* [EXERCISE MATERIAL]:
/-- The like neighbour at an offset is another cell of the colour, inside the grid. -/
theorem likeNeighbour_eq (g : Grid) (mc row col : Nat) (r c : Int) :
    likeNeighbour g mc row col r c =
      (decide (0 ≤ (row : Int) + r ∧ (row : Int) + r < mc) && decide (0 ≤ (col : Int) + c ∧ (col : Int) + c < mc) &&
        isLike g (row, col) (((row : Int) + r).toNat, ((col : Int) + c).toNat)) := by
  unfold likeNeighbour isLike
  dsimp only
  by_cases hr : 0 ≤ (row : Int) + r ∧ (row : Int) + r < mc
  · rw [if_neg (by omega), decide_eq_true hr]
    by_cases hc : 0 ≤ (col : Int) + c ∧ (col : Int) + c < mc
    · rw [if_neg (by omega), decide_eq_true hc]
      have hself : (((row : Int) + r).toNat, ((col : Int) + c).toNat) = (row, col) ↔ r = 0 ∧ c = 0 := by
        rw [Prod.mk.injEq]
        omega
      by_cases h0 : r = 0 ∧ c = 0
      · rw [if_pos h0, hself.mpr h0]
        simp
      · rw [if_neg h0, bne_iff_ne.mpr (mt hself.mp h0)]
        rfl
    · rw [if_pos (by omega), decide_eq_false hc]
      rfl
  · rw [if_pos (by omega), decide_eq_false hr]
    rfl

/-- A condition on the row alone. -/
theorem sum_map_ite_const {α : Type} (P : Prop) [Decidable P] (l : List α) (f : α → Nat) :
    (l.map fun a => if P then f a else 0).sum = if P then (l.map f).sum else 0 := by
  split <;> simp

theorem likeNeighbours_eq_sameAround (g : Grid) (mc row col : Nat) :
    likeNeighbours g mc row col = sameAround g mc (row, col) := by
  have hlike (r c : Nat) : (if (r, c) != (row, col) && r ≤ row + 1 && row ≤ r + 1 && c ≤ col + 1 && col ≤ c + 1 &&
        (g.isDark r c == g.isDark row col) then 1 else 0) =
      if r ≤ row + 1 ∧ row ≤ r + 1 then
        if c ≤ col + 1 ∧ col ≤ c + 1 then if isLike g (row, col) (r, c) then 1 else 0 else 0
      else 0 := by
    simp only [isLike, Bool.and_eq_true, decide_eq_true_eq]
    split_ifs <;> tauto
  calc likeNeighbours g mc row col
      = (unitOffsets.map fun r =>
          (unitOffsets.map fun c => if likeNeighbour g mc row col r c then 1 else 0).sum).sum := by
        simp only [← mul_length_filter, Nat.one_mul]
        rfl
    _ = sumRange mc fun r => if r ≤ row + 1 ∧ row ≤ r + 1 then
          sumRange mc fun c => if c ≤ col + 1 ∧ col ≤ c + 1 then if isLike g (row, col) (r, c) then 1 else 0 else 0
        else 0 := by
        simp only [sumRange_near]
        simp only [likeNeighbour_eq, Bool.and_eq_true, decide_eq_true_eq, ite_and, sum_map_ite_const]
    _ = sameAround g mc (row, col) := by
        rw [sameAround, ← Nat.one_mul (List.length _), mul_count_positions]
        refine sumRange_congr fun r _ => ?_
        simp only [hlike]
        exact (sum_map_ite_const _ _ _).symm

theorem partA_eq_penaltyA (g : Grid) (mc : Nat) : partA g mc = penaltyA g mc := by
  rw [penaltyA, sum_map_positions]
  refine sumRange_congr fun row _ => sumRange_congr fun col _ => ?_
  rw [likeNeighbours_eq_sameAround]
  dsimp only
  split_ifs <;> omega

/-! ## Parts (b) and (c): blocks and finder-like runs -/

/-- A block without dark modules or with four is of one colour. -/
theorem uniform_iff : ∀ a b c d : Bool, (a.toNat + b.toNat + c.toNat + d.toNat = 0 ∨
    a.toNat + b.toNat + c.toNat + d.toNat = 4) ↔ (a == b && a == c && a == d) = true := by decide

theorem partB_eq_penaltyB (g : Grid) (mc : Nat) : partB g mc = penaltyB g mc := by
  rw [penaltyB, mul_count_positions]
  exact sumRange_congr fun row _ => sumRange_congr fun col _ => if_congr (uniform_iff _ _ _ _) rfl rfl

/-- The colouring of the seven modules, one by one. -/
theorem matchesRun_eq_finderLike (m : Nat → Bool) : matchesRun m = finderLike m := by
  rw [matchesRun, finderLike, finderRun, show List.range 7 = [0, 1, 2, 3, 4, 5, 6] from rfl]
  simp [Bool.and_assoc]

theorem partC_eq_penaltyC (g : Grid) (mc : Nat) : partC g mc = penaltyC g mc := by
  unfold partC penaltyC
  rw [Nat.mul_add, mul_count_positions, mul_count_positions, sumRange_comm (mc - 6) mc]
  simp only [matchesRun_eq_finderLike]

/-! ## Part (d): the dark modules -/

theorem darkCount_eq_darkModules {g : Grid} {mc : Nat} (hg : g.square mc) : darkCount g mc = darkModules g := by
  obtain ⟨hlen, hrow⟩ := hg
  have hcount (row : List GridCell) :
      row.count .dark = sumRange row.length fun c => (row.getD c .unset == .dark).toNat := by
    rw [← sum_map_eq_sumRange row .unset fun cell => (cell == .dark).toNat, List.count_eq_length_filter,
      ← Nat.one_mul (List.length _), mul_length_filter]
    simp only [Bool.toNat, Bool.cond_eq_ite]
  rw [darkModules, sum_map_eq_sumRange g [], hlen]
  refine sumRange_congr fun r hr => ?_
  have hr' : (g.getD r []).length = mc := hrow _ (by
    rw [List.getD_eq_getElem _ _ (hlen.symm ▸ hr)]
    exact List.getElem_mem _)
  rw [hcount, hr']
  rfl

theorem partD_eq_penaltyD {g : Grid} {mc : Nat} (hg : g.square mc) : partDNumerator g mc = penaltyD g mc := by
  rw [partDNumerator, penaltyD, darkCount_eq_darkModules hg]
  generalize darkModules g = n
  have hcast : (mc : Int) ^ 2 = ((mc ^ 2 : Nat) : Int) := by push_cast; rfl
  rw [hcast]
  omega

/-! ## The command -/

theorem bodyScore_resolved {s : State} (h : s.phase.resolved = true) :
    bodyScore s = .ok (s.writeScore (lostPoint s.grid s.modCnt)) := by
  rw [bodyScore, h]
  rfl

/-- Settles O49: the four loops count what the four penalties count, on a grid that is a square. -/
theorem scoreCountsTheFourPenalties : Obligations.ScoreCountsTheFourPenalties := by
  unfold Obligations.ScoreCountsTheFourPenalties
  refine ⟨by decide, fun s hf hs => ⟨fun hp => ?_, fun hp => ?_⟩⟩
  · obtain ⟨-, hsquare, -⟩ := hs
    have hresolved : s.phase.resolved = true := by rcases hp with h | h <;> rw [h] <;> rfl
    rw [← partA_eq_penaltyA, ← partB_eq_penaltyB, ← partC_eq_penaltyC, ← partD_eq_penaltyD hsquare]
    exact exec_of_ok (i := .score) nofun hf (bodyScore_resolved hresolved)
  · refine exec_of_raise (i := .score) nofun rfl hf ?_
    rcases hp with h | h <;> rw [bodyOf, bodyScore, h] <;> rfl

end Sys2Proof.Machine
end

section
/-! SUPPORT. The mask `MAKE` commits (rules R223, R276, R280, R281, R290): with a valid stream `MAKEIMPL` lays out the
grid from the stream, the version, the level and its operands alone, so a trial repeated after `MAKE` gives the grid and
the score it gave in the search, and the search keeps the first trial of least key. -/

namespace Sys2Proof.Machine

open Sys2Proof.Reference

/-! ## What `MAKEIMPL` lays out -/

/-- The grid of a state's stream, laid out with a mask pattern (rule R276). -/
def State.laid (s : State) (test : Bool) (p : Fin 8) : State := { s with
  modCnt := sideOf s.version.toNat
  grid := mapData (sideOf s.version.toNat) s.cw p (structuralPatterns rom (sideOf s.version.toNat) s.version.toNat
    s.level.toNat test p (Grid.blank (sideOf s.version.toNat)))
  mask := p, testF := test, phase := .dataMapped, final := false }

/-- A layout does not depend on an earlier one. -/
theorem laid_laid (s : State) (test test' : Bool) (p p' : Fin 8) :
    (s.laid test p).laid test' p' = s.laid test' p' := rfl

@[simp] theorem laid_version (s : State) (test : Bool) (p : Fin 8) : (s.laid test p).version = s.version := rfl
@[simp] theorem laid_dcValid (s : State) (test : Bool) (p : Fin 8) : (s.laid test p).dcValid = s.dcValid := rfl
@[simp] theorem laid_fault (s : State) (test : Bool) (p : Fin 8) : (s.laid test p).fault = s.fault := rfl
@[simp] theorem laid_phase (s : State) (test : Bool) (p : Fin 8) : (s.laid test p).phase = .dataMapped := rfl

/-- A later score replaces an earlier one. -/
theorem writeScore_writeScore (s : State) (first second : Score) :
    (s.writeScore first).writeScore second = s.writeScore second := rfl

/-- Neither a layout nor a score raises. -/
theorem laid_writeScore_fault (s : State) (test : Bool) (p : Fin 8) (sc : Score) :
    ((s.laid test p).writeScore sc).fault = s.fault := (State.writeScore_fault _ _).trans (laid_fault s test p)

/-- Preparing the data writes the bit buffer, the stream and its flag, and nothing when the stream is valid. -/
theorem ensureData_eq_ok {s t : State} (h : ensureData rom s = .ok t) :
    t = { s with bb := t.bb, cw := t.cw, dcValid := t.dcValid } ∧ (s.dcValid = true → t = s) := by
  rcases ensureData_cases s with ⟨-, he⟩ | ⟨hd, he⟩ <;> rw [he] at h
  · cases h
    exact ⟨rfl, fun _ => rfl⟩
  · refine ⟨?_, fun hd' => by rw [hd] at hd'; cases hd'⟩
    obtain ⟨u, hu, h⟩ := bind_eq_ok h
    obtain ⟨v, hv, h⟩ := bind_eq_ok h
    cases bodyOf_completes (i := .dataSeg) rfl nofun hu with
    | append => cases bodyOf_completes (i := .dataFin) rfl nofun hv with
      | append => cases bodyOf_completes (i := .rsEnc) rfl nofun h with
        | rsEnc => rfl
        | _ => contradiction
      | _ => contradiction
    | _ => contradiction

/-- `MAKEIMPL` that completes lays out a valid stream: the state's own when that is valid (rules R270, R276). -/
theorem bodyMakeimpl_eq_ok {test : Bool} {p : Fin 8} {s t : State}
    (h : bodyMakeimpl rom test (maskBits p) s = .ok t) :
    versionInRange s.version.toNat = true ∧ ∃ d : State, d.version = s.version ∧ d.dcValid = true ∧
      (s.dcValid = true → d.laid test p = s.laid test p) ∧ t = d.laid test p := by
  have hp := maskBits_toNat p
  rw [bodyMakeimpl_eq (by omega)] at h
  obtain ⟨a, ha, h₁⟩ := bind_eq_ok h
  obtain ⟨b, hb, h₂⟩ := bind_eq_ok h₁
  obtain ⟨c, hc, hmap⟩ := bind_eq_ok h₂
  cases bodyOf_completes (i := .gridInit) rfl nofun ha with
  | scalar hd | poly hd | append hd => cases hd
  | gridInit hv =>
  cases bodyOf_completes (i := .gridStruct test (maskBits p)) rfl nofun hb with
  | scalar hd | poly hd | append hd => cases hd
  | gridStruct hm _ _ _ =>
  cases bodyOf_completes (i := .gridMap (maskBits p)) rfl nofun hmap with
  | scalar hd | poly hd | append hd => cases hd
  | gridMap _ _ _ hdc =>
  obtain ⟨hframe, hkept⟩ := ensureData_eq_ok hc
  have hpat : (⟨(maskBits p).toNat, hm⟩ : Fin 8) = p := Fin.ext hp
  rw [hpat] at hframe hkept
  refine ⟨hv, { s with bb := c.bb, cw := c.cw, dcValid := c.dcValid }, rfl, hdc, fun hd => ?_, ?_⟩
  · rw [hkept hd]
  · rw [hframe]; rfl

/-- With a valid stream and a version of the tables `MAKEIMPL` is the layout of the stream. -/
theorem bodyMakeimpl_laid {s : State} (hv : versionInRange s.version.toNat = true) (hd : s.dcValid = true)
    (test : Bool) (p : Fin 8) : bodyMakeimpl rom test (maskBits p) s = .ok (s.laid test p) := by
  obtain ⟨t, ht, -⟩ := bodyMakeimpl_of_valid (test := test) (p := p) hv hd
  obtain ⟨-, d, -, -, hlaid, rfl⟩ := bodyMakeimpl_eq_ok ht
  rw [ht, hlaid hd]

/-! ## The search -/

/-- The trial of a pattern over a state's stream (rule R280). -/
def trialOf (d : State) (p : Fin 8) : Trial := ⟨p, lostPoint (d.laid true p).grid (sideOf d.version.toNat)⟩

/-- The key of a trial (rules R221, R223). -/
def trialKey (d : State) (p : Fin 8) : Nat := (trialOf d p).score.key (sideOf d.version.toNat)

theorem betterTrial_trialOf (d : State) (p q : Fin 8) :
    betterTrial (sideOf d.version.toNat) (trialOf d p) (trialOf d q) =
      if trialKey d p > trialKey d q then trialOf d q else trialOf d p := rfl

/-- The best of a trial and those of the patterns after it, in their order (rules R223, R280). -/
def bestOf (d : State) (ps : List (Fin 8)) (best : Trial) : Trial :=
  ps.foldl (fun best p => betterTrial (sideOf d.version.toNat) best (trialOf d p)) best

theorem bestOf_cons (d : State) (p : Fin 8) (ps : List (Fin 8)) (best : Trial) :
    bestOf d (p :: ps) best = bestOf d ps (betterTrial (sideOf d.version.toNat) best (trialOf d p)) := rfl

/-- The trials of the remaining patterns over a valid stream. -/
theorem runTrials_laid {d : State} (hv : versionInRange d.version.toNat = true) (hd : d.dcValid = true)
    (ps : List (Fin 8)) (q : Fin 8) (best : Trial) :
    ∃ q', runTrials rom ps (d.laid true q) best = .ok (d.laid true q', bestOf d ps best) := by
  induction ps generalizing q best with
  | nil => exact ⟨q, rfl⟩
  | cons p ps ih =>
    obtain ⟨q', h⟩ := ih p (betterTrial (sideOf d.version.toNat) best (trialOf d p))
    refine ⟨q', ?_⟩
    rw [runTrials, runTrial, bodyMakeimpl_laid (s := d.laid true q) hv hd, laid_laid]
    exact h

/-- `q` has the least key, and is the first pattern that has it (rule R223). -/
def isFirstBest (d : State) (q : Fin 8) : Prop :=
  ∀ p, trialKey d q ≤ trialKey d p ∧ (p < q → trialKey d q < trialKey d p)

/-- The best of trials taken in ascending order, replaced only by a smaller key, is the first of least key. -/
theorem bestOf_isFirstBest (d : State) (ps : List (Fin 8)) (a : Fin 8) (hsorted : (a :: ps).Pairwise (· < ·)) :
    ∃ q ∈ a :: ps, bestOf d ps (trialOf d a) = trialOf d q ∧
      ∀ p ∈ a :: ps, trialKey d q ≤ trialKey d p ∧ (p < q → trialKey d q < trialKey d p) := by
  induction ps generalizing a with
  | nil => exact ⟨a, by simp, rfl, by simp⟩
  | cons b ps ih =>
    obtain ⟨ha, hb⟩ := List.pairwise_cons.mp hsorted
    have hab : a < b := ha b (by simp)
    rw [bestOf_cons, betterTrial_trialOf]
    by_cases hkey : trialKey d a > trialKey d b
    · obtain ⟨q, hq, hfold, hleast⟩ := ih b hb
      refine ⟨q, List.mem_cons_of_mem _ hq, by rw [← hfold, if_pos hkey], fun p hp => ?_⟩
      obtain rfl | hp := List.mem_cons.mp hp
      · have hlt := (hleast b (by simp)).1.trans_lt hkey
        exact ⟨hlt.le, fun _ => hlt⟩
      · exact hleast p hp
    · have hsub : (a :: ps).Sublist (a :: b :: ps) := by simp
      obtain ⟨q, hq, hfold, hleast⟩ := ih a (hsorted.sublist hsub)
      refine ⟨q, hsub.subset hq, by rw [← hfold, if_neg hkey], fun p hp => ?_⟩
      have hmin := hleast a (by simp)
      obtain rfl | rfl | hp : p = a ∨ p = b ∨ p ∈ ps := by simpa using hp
      · exact hmin
      · exact ⟨hmin.1.trans (Nat.not_lt.mp hkey), fun hlt => (hmin.2 (hab.trans hlt)).trans_le (Nat.not_lt.mp hkey)⟩
      · exact hleast p (List.mem_cons_of_mem _ hp)

/-- The search ends with a layout of a valid stream and the first of its best trials (rule R280). -/
theorem selectMask_eq_ok {s t : State} {best : Trial} (h : selectMask rom s = .ok (t, best)) :
    ∃ (d : State) (p q : Fin 8), versionInRange d.version.toNat = true ∧ d.dcValid = true ∧ isFirstBest d q ∧
      t = d.laid true p ∧ best = trialOf d q := by
  obtain ⟨⟨u, first⟩, hfirst, h⟩ := bind_eq_ok h
  obtain ⟨v, hlaid, hfirst⟩ := bind_eq_ok hfirst
  obtain ⟨hv, d, hversion, hd, -, rfl⟩ := bodyMakeimpl_eq_ok hlaid
  cases hfirst
  rw [← hversion] at hv
  obtain ⟨p, htrials⟩ := runTrials_laid hv hd [1, 2, 3, 4, 5, 6, 7] 0 (trialOf d 0)
  obtain ⟨q, -, hfold, hleast⟩ := bestOf_isFirstBest d [1, 2, 3, 4, 5, 6, 7] 0 (by decide)
  cases htrials.symm.trans h
  exact ⟨d, p, q, hv, hd, fun p => hleast p ((by decide : ∀ p : Fin 8, p ∈ [0, 1, 2, 3, 4, 5, 6, 7]) p), rfl, hfold⟩

/-! ## `MAKE` -/

/-- What `MAKE` leaves of a valid stream and the pattern it commits (rule R281). -/
def State.committed (d : State) (q : Fin 8) : State :=
  ({ d.laid false q with phase := .finalized, final := true } : State).writeScore (trialOf d q).score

* [YOUR TASK]:
Scan the lines above for "(s.writeScore first).writeScore second" and for "((s.laid test p).writeScore". Repeat exactly the line holding each of them and every line in between.

* [TASK RESULT]:
    (s.writeScore first).writeScore second = s.writeScore second := rfl

/-- Neither a layout nor a score raises. -/
theorem laid_writeScore_fault (s : State) (test : Bool) (p : Fin 8) (sc : Score) :
    ((s.laid test p).writeScore sc).fault = s.fault := (State.writeScore_fault _ _).trans (laid_fault s test p)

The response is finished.